Listed entries below:
def execIsolationRelease (d : Nat) (s : State) : Out := .next (releaseStepDom s d)

/-- RESET_RELEASE: after 16 cycles of reset the domain returns to ON (R405). -/
def resetReleaseStep (s : State) (d : Nat) : State :=
  let x := s.dom d
  if x.phase = .inReset then
    wakeCmd (doneCmd (s.setDom d { x with state := .on, phase := .idle }) d pwOk) d
  else s

def execResetRelease (d : Nat) (s : State) : Out := .next (resetReleaseStep s d)

/-- Level of `pw_iso[d]` at its pin: 0 while `rst_n` is 0 (R337). -/
def pwIso (s : State) (d : Nat) : Bool := !s.cp.inReset && (s.dom d).iso

/-! ## PLL lock and the clock monitors (R388, R391–R393) -/

/-- PLL_LOCK. -/
def lockStep (s : State) (p : Nat) : State :=
  let x := s.pll p
  if x.busy && !muxStuck s p then
    let s := s.setPll p { x with busy := false, lock := true, sel := true }
    let s := if p = 1 ∧ !s.cpc.stopped.contains 2 then { s with pg := { s.pg with running := true } } else s
    let s := match pllDom s p with
      | some d => if (s.dom d).phase = .lock then s.setDom d { s.dom d with phase := .release } else s
      | none => s
    bootLocked s
  else s

/-- LOCKFAIL: the domain stays on `clk_ref`. -/
def lockfailStep (s : State) (p : Nat) : State :=
  let x := s.pll p
  if x.busy && !muxStuck s p then
    klog (s.setPll p { x with busy := false, lockfail := true, occ := satInc x.occ }) .reported .pllLockfail (luClock p) {}
  else s

def execLockfail (p : Nat) (s : State) : Out := .next (lockfailStep s p)

/-- Limits of monitor `k`. -/
def monRange (s : State) (k : Nat) : Word := Tab.get s.cpc.monRange (monRangeInit k) k

/-- A monitor is suspended: that of hostif while every system-port and window-port domain is quiesced or off, that of a
datapath while its leaf PLL is off. -/
def monSuspended (s : State) (k : Nat) : Bool :=
  if k = 0 then
    (List.range (GenConfig.sysPorts s.gen)).all (fun n => (s.dom (GenConfig.domPort s.gen n)).state.down)
    && (List.range (GenConfig.leaves s.gen)).all (fun l => (s.dom (GenConfig.domRouter s.gen l)).state.down)
  else if 8 ≤ k then pllOff s (k - 6)
  else false

/-- A monitor's report of a window that counted `n`: its bit, a log entry and CLK_FAIL. A window that counts 0 finds the clock
stopped: the promenade's and the lodge's lets no event reach the host, the keeper's writes no entry (R393; DEDUCED, log 114). -/
def monReport (s : State) (k n : Nat) (stop : Bool) : State :=
  let b := if stop then k else 16 + k
  let s := { s with cpc := { s.cpc with monStatus := putBit s.cpc.monStatus b true
                                        stopped := if stop ∧ 2 ≤ k ∧ !s.cpc.stopped.contains k
                                          then s.cpc.stopped ++ [k] else s.cpc.stopped } }
  let s := if n = 0 ∧ k = 5 then s else klog s .reported (if stop then .clkStop else .clkFreq) (luClock k) {}
  if n = 0 ∧ (k = 3 ∨ k = 4) then s else raise s evClkFail 0 0 0 0

/-- What a stopped clock leads to: a pavilion reset, or a counter that stands (R393). -/
def monAction (s : State) (k : Nat) : State :=
  if 8 ≤ k then (if bit s.always.rstauth 1 && keeperRuns s then leafReset s (k - 8) else s)
  else if k = 2 then { s with pg := { s.pg with running := false } }
  else s

/-- MONITOR_WINDOW: a window of monitor `k` ends with a count. A window of a disabled or suspended monitor parts those on its sides
(R392). -/
def monitorStep (s : State) (k count : Nat) : State :=
  let w := monRange s k
  let zs := s.cpc.monZero.filter (fun j => decide (j ≠ k))
  if !bit w 31 || monSuspended s k then { s with cpc := { s.cpc with monZero := zs } }
  else
    let twice := decide (count = 0) && s.cpc.monZero.contains k
    let s := { s with cpc := { s.cpc with monZero := if count = 0 then zs ++ [k] else zs } }
    let s := if count < fld w 7 0 ∨ fld w 15 8 < count then monReport s k count false else s
    if twice then monAction (monReport s k count true) k else s

def execMonitorWindow (k count : Nat) (s : State) : Out := .next (monitorStep s k count)

end Sys2Proof.Machine
end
End of Listed entries.
**Requirement:**
Retype only this portion of the data above: the line containing "LOCKFAIL: the domain", the line containing "let b := if stop then k else 16 + k", and all lines between them, exactly.

**Response area:**
/-- LOCKFAIL: the domain stays on `clk_ref`. -/
def lockfailStep (s : State) (p : Nat) : State :=
  let x := s.pll p
  if x.busy && !muxStuck s p then
    klog (s.setPll p { x with busy := false, lockfail := true, occ := satInc x.occ }) .reported .pllLockfail (luClock p) {}
  else s

def execLockfail (p : Nat) (s : State) : Out := .next (lockfailStep s p)

/-- Limits of monitor `k`. -/
def monRange (s : State) (k : Nat) : Word := Tab.get s.cpc.monRange (monRangeInit k) k

/-- A monitor is suspended: that of hostif while every system-port and window-port domain is quiesced or off, that of a
datapath while its leaf PLL is off. -/
def monSuspended (s : State) (k : Nat) : Bool :=
  if k = 0 then
    (List.range (GenConfig.sysPorts s.gen)).all (fun n => (s.dom (GenConfig.domPort s.gen n)).state.down)
    && (List.range (GenConfig.leaves s.gen)).all (fun l => (s.dom (GenConfig.domRouter s.gen l)).state.down)
  else if 8 ≤ k then pllOff s (k - 6)
  else false

/-- A monitor's report of a window that counted `n`: its bit, a log entry and CLK_FAIL. A window that counts 0 finds the clock
stopped: the promenade's and the lodge's lets no event reach the host, the keeper's writes no entry (R393; DEDUCED, log 114). -/
def monReport (s : State) (k n : Nat) (stop : Bool) : State :=
  let b := if stop then k else 16 + k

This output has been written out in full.